Benchmarking: ethereum-opencl, Ethereum Wallet [PBKDF2-SHA256 Keccak OpenCL]... LWS=32 GWS=20480 (640 blocks) DONE
Speed for cost 1 (iteration count) of 262144 and 1024
Raw:    22260 c/s real, 22140 c/s virtual

Benchmarking: ethereum-presale-opencl, Ethereum Presale Wallet [PBKDF2-SHA256 AES Keccak OpenCL]... LWS=256 GWS=20480 (80 blocks) DONE
Speed for cost 1 (iteration count) of 2000
Many salts:     21217K c/s real, 21217K c/s virtual
Only one salt:  1304K c/s real, 1291K c/s virtual

Benchmarking: FVDE-opencl, FileVault 2 [PBKDF2-SHA256 AES OpenCL]... LWS=512 GWS=40960 (80 blocks) DONE
Speed for cost 1 (iteration count) of 41000 and 70400
Raw:    49152 c/s real, 48956 c/s virtual

Benchmarking: geli-opencl, FreeBSD GELI [PBKDF2-SHA512 AES OpenCL]... LWS=256 GWS=327680 (1280 blocks) DONE
Speed for cost 1 (iteration count) of 256 and 512
Raw:    2265K c/s real, 2048K c/s virtual

Benchmarking: gpg-opencl, OpenPGP / GnuPG Secret Key [SHA1/SHA2 OpenCL]... (8xOMP) 0: OpenCL CL_OUT_OF_HOST_MEMORY (-6) error in opencl_gpg_fmt_plug.c:297 - Run kernel
FAILED (cmp_all(-1))
Benchmarking: iwork-opencl, Apple iWork '09 or newer [PBKDF2-SHA1 AES OpenCL]... LWS=256 GWS=81920 (320 blocks) DONE
Speed for cost 1 (iteration count) of 100000
Raw:    68552 c/s real, 68266 c/s virtual

Benchmarking: keychain-opencl, Mac OS X Keychain [PBKDF2-SHA1 3DES OpenCL]... LWS=32 GWS=655360 (20480 blocks) DONE
Raw:    3181K c/s real, 2887K c/s virtual

0: Error creating context for device 0 (0:0): CL_OUT_OF_HOST_MEMORY (-6), giving up

Notice how everything was OK until gpg-opencl test failed with CL_OUT_OF_HOST_MEMORY and a bit later the entire run ended with that same error occurring apparently just before another format would be benchmarked.

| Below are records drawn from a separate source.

theorem Keeps.batchStep {n st : Nat} {f : Ctx → Batch → Kernel → State → State} (h : Keeps s t)
    (hf : ∀ u x y z, Keeps s z → Keeps s (f u x y z)) :
    Keeps s (batchStep n st t f) := by
  unfold Machine.batchStep
  refine h.whenRunning fun _ h1 => ?_
  refine .ite h1 ?_
  split; exacts [hf _ _ _ _ h1, h1]

theorem Keeps.cutSeg {k : Kernel} {b : Batch} {rows lim : Nat} {ext : Ext} {fuel pos : Nat} {seen : List Nat} (h : Keeps s t) :
    Start.Keeps s (cutSeg t k b rows lim ext fuel pos seen) := by
  induction fuel generalizing t pos seen with
  | zero => exact h
  | succ fuel ih =>
    refine h.kBytes.start fun _ _ h => ?_
    extract_lets new
    refine .ite (by exact h) ?_
    split
    next e => exact (ih h).ok e
    · exact ih h

theorem Keeps.present {k : Kernel} {t' : GTab} {i : Nat} {ext : Machine.Ext} (h : Keeps s t) : Start.Keeps s (present t k t' i ext) := by
  unfold Machine.present
  refine .ite ?_ ?_
  · exact h
  · split
    · exact h
    · refine .ite (h.verBytes.start fun _ _ h => h) ?_
      extract_lets
      split
      · split <;> exact h
      · exact h.sendReq

theorem Keeps.validRows {k : Kernel} {g : GTab} {is : List Nat} {ext : Ext} (h : Keeps s t) : Start.Keeps s (validRows t k g is ext) := by
  induction is generalizing t with
  | nil => exact h
  | cons i is ih =>
    unfold Machine.validRows
    split
    next e => exact h.present.fault e
    next e => exact h.present.wait e
    next e =>
      split
      next e' => exact (ih (h.present.ok e)).ok e'
      · exact ih (h.present.ok e)

theorem Keeps.askRow {k : Kernel} {t' : GTab} {i : Nat} (h : Keeps s t) : Keeps s (askRow t k t' i) := by
  unfold Machine.askRow
  split; exacts [h, .ite h (h.forEach fun _ _ h => h.sendReq)]

theorem Keeps.askNext {n : Nat} (h : Keeps s t) : Keeps s (askNext t n) := by
  unfold Machine.askNext
  extract_lets
  split
  · extract_lets u1 _
    have h1 : Keeps s u1 := by unfold u1; split; exacts [h.askRow, h]
    exact h1.putCtx.frame
  · exact h

theorem Keeps.askRows {g : Nat} (h : Keeps s t) : Keeps s (askRows t g) := by
  unfold Machine.askRows
  refine h.forEach fun _ _ h => ?_
  split; exacts [h.askNext, h]

theorem Keeps.doSegmentStart {n : Fin 128} {ext : List FarLine} (h : Keeps s t) : Keeps s (doSegmentStart n ext t) := by
  unfold Machine.doSegmentStart
  refine h.batchStep fun _ _ _ _ h => ?_
  refine .ite h ?_
  split
  next e => exact h.cutSeg.wait e
  next e => exact (h.cutSeg.fault e).ctxFault
  next e =>
    have h := h.cutSeg.ok e
    split
    next e => exact h.validRows.wait e
    next e => exact (h.validRows.fault e).ctxFault
    next e =>
      have h := h.validRows.ok e
      split
      next e => exact (h.takeInjUnless.getSnd e).ctxFault
      · exact .askRows (.setPos (.putCtx (.addCnt (.readDone (.pmc (.pmc (.pmc (.ite h h.incCnt))))))))

theorem Keeps.doRowLanded {n : Fin 128} {slot : BitVec 16} {far : List (BitVec 512)} {poison : Bool} (h : Keeps s t) :
    Keeps s (doRowLanded n slot far poison t) := by
  unfold Machine.doRowLanded
  refine h.batchStep fun _ _ _ _ h => ?_
  extract_lets
  split
  · refine .ite h ?_
    split
    · exact h
    · extract_lets
      split
      · exact h
      · extract_lets
        split
        next e => exact (h.takeInj.getSnd e).ctxFault
        · refine .ite ?_ (.ite h.ctxFault h.readDone.pmc.pmc.putCtx.askRows)
          split
          next e => exact (h.verBytes.ok e).readDone.pmc.pmc.putCtx.askRows
          next e => exact h.verBytes.wait e
          next e => exact (h.verBytes.fault e).ctxFault
  · exact h

theorem Keeps.passB {k : Kernel} {g : GTab} {b : Batch} {ps : List (Nat × Nat)} {last fuel : Nat} (h : Keeps s t) :
    Start.Keeps s (passB t k g b ps last fuel) := by
  induction fuel generalizing t b with
  | zero => exact h
  | succ fuel ih =>
    unfold Machine.passB
    split
    · extract_lets
      split
      · exact h
      · split
        · exact h
        · split
          next e => exact ih (h.kOutLines.ok e)
          next e => exact h.kOutLines.fault e
          next e => exact h.kOutLines.wait e
    · exact h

Benchmarking gpg-opencl on its own works fine:

$ john -test -form=gpg-opencl
Will run 8 OpenMP threads
Device 1: Tesla V100-SXM2-16GB
Benchmarking: gpg-opencl, OpenPGP / GnuPG Secret Key [SHA1/SHA2 OpenCL]... (8xOMP) LWS=32 GWS=40960 (1280 blocks) DONE
Speed for cost 1 (s2k-count) of 65536, cost 2 (hash algorithm [2:SHA1 8:SHA256 10:SHA512]) of 2, cost 3 (cipher algorithm [1:IDEA 2:3DES 3:CAST5 4:Blowfish 7:AES128 8:AES192 9:AES256 10:Twofish 11:Camellia128 12:Camellia192 13:Camellia256]) of 3
Warning: "Many salts" test limited: 196/256
Many salts:     4014K c/s real, 656431 c/s virtual
Only one salt:  3729K c/s real, 658671 c/s virtual

Maybe we have an OpenCL host memory leak across tests?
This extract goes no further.